• **Work item**
Set out exactly every line of the entries below, starting at the line that holds "def Dev.setCtx (d" and stopping after the line that holds "rows (R81, R82). -/".

[Saved entries]
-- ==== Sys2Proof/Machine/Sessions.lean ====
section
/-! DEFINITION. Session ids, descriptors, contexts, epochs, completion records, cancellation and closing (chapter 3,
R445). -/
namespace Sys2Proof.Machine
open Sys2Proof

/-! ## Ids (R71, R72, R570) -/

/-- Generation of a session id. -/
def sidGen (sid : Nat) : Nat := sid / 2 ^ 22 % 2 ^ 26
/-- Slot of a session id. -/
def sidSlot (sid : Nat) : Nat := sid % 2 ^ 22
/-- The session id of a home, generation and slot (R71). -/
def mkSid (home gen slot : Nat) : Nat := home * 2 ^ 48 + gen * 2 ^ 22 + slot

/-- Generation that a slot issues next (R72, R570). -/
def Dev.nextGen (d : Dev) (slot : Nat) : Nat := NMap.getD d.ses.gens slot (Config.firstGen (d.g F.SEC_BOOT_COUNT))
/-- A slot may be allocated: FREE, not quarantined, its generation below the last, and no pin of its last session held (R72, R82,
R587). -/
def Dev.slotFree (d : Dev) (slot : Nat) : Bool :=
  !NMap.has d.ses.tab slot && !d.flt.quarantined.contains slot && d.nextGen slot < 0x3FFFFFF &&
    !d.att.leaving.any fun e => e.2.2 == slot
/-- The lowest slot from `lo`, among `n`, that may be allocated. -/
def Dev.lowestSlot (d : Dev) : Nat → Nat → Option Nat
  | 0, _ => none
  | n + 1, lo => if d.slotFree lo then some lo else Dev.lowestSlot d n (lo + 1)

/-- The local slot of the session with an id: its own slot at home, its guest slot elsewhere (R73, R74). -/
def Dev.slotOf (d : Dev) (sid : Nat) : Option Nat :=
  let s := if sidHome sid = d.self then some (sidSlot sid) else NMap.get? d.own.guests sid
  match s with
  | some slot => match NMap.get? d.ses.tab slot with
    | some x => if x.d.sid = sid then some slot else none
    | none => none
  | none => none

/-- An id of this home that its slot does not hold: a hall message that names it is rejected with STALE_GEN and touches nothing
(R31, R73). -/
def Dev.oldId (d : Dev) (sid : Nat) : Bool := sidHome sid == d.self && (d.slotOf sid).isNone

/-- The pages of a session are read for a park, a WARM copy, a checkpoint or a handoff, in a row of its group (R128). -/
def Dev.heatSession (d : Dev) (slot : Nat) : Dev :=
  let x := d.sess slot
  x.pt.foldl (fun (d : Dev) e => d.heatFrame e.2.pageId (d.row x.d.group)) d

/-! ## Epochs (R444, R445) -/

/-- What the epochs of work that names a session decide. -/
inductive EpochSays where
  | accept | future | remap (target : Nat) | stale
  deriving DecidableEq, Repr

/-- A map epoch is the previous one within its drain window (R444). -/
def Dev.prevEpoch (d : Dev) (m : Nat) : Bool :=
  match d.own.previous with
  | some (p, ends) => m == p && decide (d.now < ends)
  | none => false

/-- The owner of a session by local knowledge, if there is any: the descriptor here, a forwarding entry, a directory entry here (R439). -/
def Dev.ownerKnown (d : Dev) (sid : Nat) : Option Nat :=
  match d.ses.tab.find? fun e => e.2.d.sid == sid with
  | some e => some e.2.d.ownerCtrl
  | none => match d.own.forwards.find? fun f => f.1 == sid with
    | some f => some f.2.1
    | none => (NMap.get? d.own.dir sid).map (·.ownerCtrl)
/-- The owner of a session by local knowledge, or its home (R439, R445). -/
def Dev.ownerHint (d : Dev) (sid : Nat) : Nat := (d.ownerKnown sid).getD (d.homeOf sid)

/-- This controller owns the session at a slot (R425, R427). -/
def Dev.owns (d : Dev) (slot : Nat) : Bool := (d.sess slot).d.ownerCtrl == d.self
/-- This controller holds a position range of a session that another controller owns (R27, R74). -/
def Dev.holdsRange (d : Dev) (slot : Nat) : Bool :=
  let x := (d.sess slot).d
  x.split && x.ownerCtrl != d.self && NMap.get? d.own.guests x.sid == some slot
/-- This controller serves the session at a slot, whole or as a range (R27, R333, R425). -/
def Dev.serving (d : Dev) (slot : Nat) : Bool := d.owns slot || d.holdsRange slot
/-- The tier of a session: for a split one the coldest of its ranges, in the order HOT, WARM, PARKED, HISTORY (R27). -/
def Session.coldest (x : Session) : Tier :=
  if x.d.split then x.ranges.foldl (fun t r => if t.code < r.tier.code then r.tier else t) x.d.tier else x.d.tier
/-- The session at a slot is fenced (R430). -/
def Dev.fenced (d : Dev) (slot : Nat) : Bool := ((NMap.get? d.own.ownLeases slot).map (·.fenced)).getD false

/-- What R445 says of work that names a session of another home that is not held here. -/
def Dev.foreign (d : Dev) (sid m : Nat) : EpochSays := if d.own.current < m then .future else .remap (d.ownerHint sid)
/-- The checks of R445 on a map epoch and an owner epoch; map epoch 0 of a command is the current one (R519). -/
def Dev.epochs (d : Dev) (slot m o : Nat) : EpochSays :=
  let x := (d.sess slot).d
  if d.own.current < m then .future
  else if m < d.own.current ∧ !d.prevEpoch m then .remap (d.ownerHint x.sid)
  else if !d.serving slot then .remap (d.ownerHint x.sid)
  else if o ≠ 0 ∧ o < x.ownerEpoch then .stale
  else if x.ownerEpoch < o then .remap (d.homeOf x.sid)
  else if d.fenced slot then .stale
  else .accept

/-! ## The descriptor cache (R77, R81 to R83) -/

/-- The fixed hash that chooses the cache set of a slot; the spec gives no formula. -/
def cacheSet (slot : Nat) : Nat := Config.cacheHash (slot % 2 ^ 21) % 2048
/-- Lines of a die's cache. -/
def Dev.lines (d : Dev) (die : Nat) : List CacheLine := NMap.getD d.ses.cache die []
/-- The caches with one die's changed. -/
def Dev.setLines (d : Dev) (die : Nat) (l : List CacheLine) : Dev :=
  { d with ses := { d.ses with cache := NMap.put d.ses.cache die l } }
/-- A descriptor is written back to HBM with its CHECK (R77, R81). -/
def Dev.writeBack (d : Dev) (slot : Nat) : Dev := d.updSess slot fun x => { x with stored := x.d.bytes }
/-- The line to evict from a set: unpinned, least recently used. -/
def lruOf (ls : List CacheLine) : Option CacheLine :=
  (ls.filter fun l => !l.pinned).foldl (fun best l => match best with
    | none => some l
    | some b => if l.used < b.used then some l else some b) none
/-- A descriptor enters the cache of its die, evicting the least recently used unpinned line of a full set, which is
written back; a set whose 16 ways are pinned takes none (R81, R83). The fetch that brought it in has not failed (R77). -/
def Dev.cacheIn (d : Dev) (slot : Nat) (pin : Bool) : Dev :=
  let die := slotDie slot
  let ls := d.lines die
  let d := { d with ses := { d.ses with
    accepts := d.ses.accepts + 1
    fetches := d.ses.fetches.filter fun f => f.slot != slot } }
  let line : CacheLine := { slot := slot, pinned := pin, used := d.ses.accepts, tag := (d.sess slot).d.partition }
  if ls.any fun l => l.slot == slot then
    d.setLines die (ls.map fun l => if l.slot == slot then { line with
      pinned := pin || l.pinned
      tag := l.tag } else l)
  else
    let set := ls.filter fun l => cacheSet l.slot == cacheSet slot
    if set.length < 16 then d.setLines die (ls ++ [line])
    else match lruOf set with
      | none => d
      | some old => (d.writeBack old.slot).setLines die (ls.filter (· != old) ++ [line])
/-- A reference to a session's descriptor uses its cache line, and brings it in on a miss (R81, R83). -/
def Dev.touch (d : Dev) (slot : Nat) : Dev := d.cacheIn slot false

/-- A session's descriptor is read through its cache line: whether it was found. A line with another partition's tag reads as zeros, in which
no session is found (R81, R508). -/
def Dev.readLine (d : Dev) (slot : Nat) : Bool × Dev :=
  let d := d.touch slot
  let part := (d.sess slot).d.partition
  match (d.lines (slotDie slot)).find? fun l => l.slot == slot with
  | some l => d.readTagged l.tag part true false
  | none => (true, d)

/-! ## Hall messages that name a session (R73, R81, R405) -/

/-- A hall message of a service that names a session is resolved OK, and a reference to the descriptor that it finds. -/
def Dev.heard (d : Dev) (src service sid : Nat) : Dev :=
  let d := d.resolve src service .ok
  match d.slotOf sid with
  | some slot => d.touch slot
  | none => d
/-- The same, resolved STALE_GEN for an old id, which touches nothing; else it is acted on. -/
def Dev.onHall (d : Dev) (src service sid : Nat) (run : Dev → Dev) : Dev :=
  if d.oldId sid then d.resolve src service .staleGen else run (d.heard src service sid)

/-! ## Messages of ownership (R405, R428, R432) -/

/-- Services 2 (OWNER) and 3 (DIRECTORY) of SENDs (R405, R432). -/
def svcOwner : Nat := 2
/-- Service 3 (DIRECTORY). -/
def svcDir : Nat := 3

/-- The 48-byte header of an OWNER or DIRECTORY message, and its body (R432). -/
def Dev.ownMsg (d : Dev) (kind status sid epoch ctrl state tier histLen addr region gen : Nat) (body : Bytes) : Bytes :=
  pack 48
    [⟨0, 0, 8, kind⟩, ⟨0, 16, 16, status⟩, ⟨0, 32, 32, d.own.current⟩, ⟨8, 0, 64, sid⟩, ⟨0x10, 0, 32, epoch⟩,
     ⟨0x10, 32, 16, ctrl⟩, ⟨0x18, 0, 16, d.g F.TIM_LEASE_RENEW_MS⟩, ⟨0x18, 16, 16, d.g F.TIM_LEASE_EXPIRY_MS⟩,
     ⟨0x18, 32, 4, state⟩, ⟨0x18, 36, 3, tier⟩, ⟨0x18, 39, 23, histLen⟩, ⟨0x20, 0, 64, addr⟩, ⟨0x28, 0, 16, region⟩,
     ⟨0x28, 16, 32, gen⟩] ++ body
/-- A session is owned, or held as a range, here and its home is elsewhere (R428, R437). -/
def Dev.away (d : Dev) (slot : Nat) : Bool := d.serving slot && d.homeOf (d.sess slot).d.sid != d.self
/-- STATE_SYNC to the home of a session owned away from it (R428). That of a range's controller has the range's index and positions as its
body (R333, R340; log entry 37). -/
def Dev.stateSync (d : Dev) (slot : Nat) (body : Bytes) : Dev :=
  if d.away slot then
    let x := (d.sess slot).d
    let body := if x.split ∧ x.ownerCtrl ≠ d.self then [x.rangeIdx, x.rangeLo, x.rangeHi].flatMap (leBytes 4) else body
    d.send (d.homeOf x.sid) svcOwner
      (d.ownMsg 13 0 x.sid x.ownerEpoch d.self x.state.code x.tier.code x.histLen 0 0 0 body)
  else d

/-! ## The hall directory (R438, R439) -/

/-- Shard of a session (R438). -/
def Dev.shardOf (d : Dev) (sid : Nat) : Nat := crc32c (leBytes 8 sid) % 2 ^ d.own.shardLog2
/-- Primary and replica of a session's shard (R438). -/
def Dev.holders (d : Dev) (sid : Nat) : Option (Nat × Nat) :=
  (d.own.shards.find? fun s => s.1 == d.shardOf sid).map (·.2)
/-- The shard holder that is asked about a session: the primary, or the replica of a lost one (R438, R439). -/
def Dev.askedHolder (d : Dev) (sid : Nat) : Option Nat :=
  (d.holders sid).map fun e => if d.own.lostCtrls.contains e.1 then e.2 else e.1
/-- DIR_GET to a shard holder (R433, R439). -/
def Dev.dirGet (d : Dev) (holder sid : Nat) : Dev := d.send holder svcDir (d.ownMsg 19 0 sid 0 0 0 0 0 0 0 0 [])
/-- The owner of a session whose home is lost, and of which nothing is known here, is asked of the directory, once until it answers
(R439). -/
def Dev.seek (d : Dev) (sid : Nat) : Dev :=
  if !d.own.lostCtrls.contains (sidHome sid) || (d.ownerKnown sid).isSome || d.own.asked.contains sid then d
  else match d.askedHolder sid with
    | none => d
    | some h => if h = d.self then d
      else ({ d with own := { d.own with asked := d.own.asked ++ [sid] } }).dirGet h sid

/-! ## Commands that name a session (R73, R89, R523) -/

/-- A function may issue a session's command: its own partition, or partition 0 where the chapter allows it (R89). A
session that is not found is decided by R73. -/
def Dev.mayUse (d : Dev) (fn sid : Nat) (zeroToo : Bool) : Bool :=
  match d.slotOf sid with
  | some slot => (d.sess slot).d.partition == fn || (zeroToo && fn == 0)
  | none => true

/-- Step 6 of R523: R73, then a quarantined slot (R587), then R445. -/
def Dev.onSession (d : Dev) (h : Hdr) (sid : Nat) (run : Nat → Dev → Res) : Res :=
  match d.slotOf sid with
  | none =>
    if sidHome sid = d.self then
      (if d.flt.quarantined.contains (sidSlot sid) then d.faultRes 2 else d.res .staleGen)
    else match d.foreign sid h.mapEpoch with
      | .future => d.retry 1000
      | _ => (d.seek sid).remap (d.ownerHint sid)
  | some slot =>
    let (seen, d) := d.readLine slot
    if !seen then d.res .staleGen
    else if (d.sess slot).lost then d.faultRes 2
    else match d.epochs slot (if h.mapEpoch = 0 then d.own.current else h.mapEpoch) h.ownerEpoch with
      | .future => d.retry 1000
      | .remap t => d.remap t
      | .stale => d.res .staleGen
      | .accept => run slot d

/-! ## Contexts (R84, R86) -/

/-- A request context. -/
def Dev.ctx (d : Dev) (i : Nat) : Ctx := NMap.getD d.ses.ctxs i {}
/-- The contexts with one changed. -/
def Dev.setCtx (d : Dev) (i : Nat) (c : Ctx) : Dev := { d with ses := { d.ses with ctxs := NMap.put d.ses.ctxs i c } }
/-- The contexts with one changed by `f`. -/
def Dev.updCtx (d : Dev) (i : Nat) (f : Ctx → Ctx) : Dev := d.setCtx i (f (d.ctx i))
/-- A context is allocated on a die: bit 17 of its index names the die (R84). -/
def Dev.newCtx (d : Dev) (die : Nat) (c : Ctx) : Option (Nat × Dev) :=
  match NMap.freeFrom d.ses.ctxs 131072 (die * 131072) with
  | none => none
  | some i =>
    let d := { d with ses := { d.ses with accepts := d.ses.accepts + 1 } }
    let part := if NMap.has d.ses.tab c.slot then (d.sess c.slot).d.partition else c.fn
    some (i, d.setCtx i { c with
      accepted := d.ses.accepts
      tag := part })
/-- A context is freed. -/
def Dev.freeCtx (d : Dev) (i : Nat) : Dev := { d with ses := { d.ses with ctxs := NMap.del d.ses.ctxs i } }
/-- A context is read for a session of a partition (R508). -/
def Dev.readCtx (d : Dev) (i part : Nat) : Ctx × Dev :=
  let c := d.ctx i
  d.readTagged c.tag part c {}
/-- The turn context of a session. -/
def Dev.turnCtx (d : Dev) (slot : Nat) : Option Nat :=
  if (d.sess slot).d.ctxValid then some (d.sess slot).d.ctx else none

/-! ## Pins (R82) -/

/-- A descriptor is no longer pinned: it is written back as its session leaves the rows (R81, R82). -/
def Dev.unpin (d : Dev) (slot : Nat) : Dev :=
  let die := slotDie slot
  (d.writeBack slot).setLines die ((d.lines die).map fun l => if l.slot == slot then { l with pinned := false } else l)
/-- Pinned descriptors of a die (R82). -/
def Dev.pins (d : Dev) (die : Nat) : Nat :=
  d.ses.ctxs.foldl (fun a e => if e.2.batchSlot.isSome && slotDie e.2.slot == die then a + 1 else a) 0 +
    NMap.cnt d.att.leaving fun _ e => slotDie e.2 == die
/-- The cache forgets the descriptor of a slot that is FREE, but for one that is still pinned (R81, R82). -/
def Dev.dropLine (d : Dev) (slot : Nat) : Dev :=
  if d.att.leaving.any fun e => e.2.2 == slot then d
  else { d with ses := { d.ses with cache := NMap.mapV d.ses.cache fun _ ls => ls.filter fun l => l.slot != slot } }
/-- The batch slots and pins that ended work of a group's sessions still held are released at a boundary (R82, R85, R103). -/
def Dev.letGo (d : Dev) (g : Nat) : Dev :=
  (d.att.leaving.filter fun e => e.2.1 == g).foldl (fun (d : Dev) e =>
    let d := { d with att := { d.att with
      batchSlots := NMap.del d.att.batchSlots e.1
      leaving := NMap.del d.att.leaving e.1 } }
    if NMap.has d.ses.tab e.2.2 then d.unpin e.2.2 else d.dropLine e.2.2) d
--
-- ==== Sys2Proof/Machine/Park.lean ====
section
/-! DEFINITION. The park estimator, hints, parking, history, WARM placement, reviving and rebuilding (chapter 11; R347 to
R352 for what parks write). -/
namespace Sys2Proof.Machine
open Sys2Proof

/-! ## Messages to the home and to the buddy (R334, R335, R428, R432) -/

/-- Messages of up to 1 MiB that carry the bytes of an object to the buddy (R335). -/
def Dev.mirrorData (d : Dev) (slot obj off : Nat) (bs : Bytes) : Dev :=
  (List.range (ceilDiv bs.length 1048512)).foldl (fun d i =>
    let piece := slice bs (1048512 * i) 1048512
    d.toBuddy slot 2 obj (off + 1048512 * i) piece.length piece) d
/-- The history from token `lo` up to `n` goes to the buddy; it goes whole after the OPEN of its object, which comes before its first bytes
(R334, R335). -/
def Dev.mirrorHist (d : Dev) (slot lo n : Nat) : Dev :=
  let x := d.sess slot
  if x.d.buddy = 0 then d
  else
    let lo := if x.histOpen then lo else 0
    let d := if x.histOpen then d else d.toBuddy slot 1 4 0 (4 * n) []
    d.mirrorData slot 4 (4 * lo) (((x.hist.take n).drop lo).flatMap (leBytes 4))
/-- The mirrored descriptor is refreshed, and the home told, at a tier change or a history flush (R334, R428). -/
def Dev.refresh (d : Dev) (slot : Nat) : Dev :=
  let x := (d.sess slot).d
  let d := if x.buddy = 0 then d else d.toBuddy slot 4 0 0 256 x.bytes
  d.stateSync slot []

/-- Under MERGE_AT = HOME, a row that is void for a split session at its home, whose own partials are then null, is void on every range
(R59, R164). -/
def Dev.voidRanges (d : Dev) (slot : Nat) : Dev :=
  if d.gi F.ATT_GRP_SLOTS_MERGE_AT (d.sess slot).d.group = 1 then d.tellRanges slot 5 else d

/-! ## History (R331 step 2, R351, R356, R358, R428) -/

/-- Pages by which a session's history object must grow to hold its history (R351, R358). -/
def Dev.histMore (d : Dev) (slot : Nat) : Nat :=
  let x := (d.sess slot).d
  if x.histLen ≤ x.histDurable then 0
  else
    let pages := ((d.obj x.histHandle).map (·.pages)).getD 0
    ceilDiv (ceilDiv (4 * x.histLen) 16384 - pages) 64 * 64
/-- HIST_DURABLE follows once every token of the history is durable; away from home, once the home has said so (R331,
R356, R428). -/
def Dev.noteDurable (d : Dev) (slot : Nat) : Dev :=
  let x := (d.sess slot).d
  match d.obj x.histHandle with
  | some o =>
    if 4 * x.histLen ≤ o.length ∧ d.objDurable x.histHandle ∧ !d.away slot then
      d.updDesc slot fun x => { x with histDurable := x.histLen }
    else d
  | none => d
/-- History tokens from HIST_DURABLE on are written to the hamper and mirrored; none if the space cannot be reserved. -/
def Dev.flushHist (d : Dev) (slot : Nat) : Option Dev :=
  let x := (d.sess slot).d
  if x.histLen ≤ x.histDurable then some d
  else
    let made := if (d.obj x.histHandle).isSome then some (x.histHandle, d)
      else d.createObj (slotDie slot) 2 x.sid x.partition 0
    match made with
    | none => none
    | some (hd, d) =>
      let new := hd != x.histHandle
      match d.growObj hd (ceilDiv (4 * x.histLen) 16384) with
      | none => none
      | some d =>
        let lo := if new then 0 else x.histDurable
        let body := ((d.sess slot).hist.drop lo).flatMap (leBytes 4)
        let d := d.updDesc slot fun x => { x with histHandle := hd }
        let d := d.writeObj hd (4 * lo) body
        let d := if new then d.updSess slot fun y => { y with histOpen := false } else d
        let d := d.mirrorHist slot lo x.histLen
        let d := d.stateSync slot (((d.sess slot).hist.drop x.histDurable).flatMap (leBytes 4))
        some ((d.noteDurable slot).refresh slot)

• **Result of this exercise**
def Dev.setCtx (d : Dev) (i : Nat) (c : Ctx) : Dev := { d with ses := { d.ses with ctxs := NMap.put d.ses.ctxs i c } }
/-- The contexts with one changed by `f`. -/
def Dev.updCtx (d : Dev) (i : Nat) (f : Ctx → Ctx) : Dev := d.setCtx i (f (d.ctx i))
/-- A context is allocated on a die: bit 17 of its index names the die (R84). -/
def Dev.newCtx (d : Dev) (die : Nat) (c : Ctx) : Option (Nat × Dev) :=
  match NMap.freeFrom d.ses.ctxs 131072 (die * 131072) with
  | none => none
  | some i =>
    let d := { d with ses := { d.ses with accepts := d.ses.accepts + 1 } }
    let part := if NMap.has d.ses.tab c.slot then (d.sess c.slot).d.partition else c.fn
    some (i, d.setCtx i { c with
      accepted := d.ses.accepts
      tag := part })
/-- A context is freed. -/
def Dev.freeCtx (d : Dev) (i : Nat) : Dev := { d with ses := { d.ses with ctxs := NMap.del d.ses.ctxs i } }
/-- A context is read for a session of a partition (R508). -/
def Dev.readCtx (d : Dev) (i part : Nat) : Ctx × Dev :=
  let c := d.ctx i
  d.readTagged c.tag part c {}
/-- The turn context of a session. -/
def Dev.turnCtx (d : Dev) (slot : Nat) : Option Nat :=
  if (d.sess slot).d.ctxValid then some (d.sess slot).d.ctx else none

/-! ## Pins (R82) -/

/-- A descriptor is no longer pinned: it is written back as its session leaves the rows (R81, R82). -/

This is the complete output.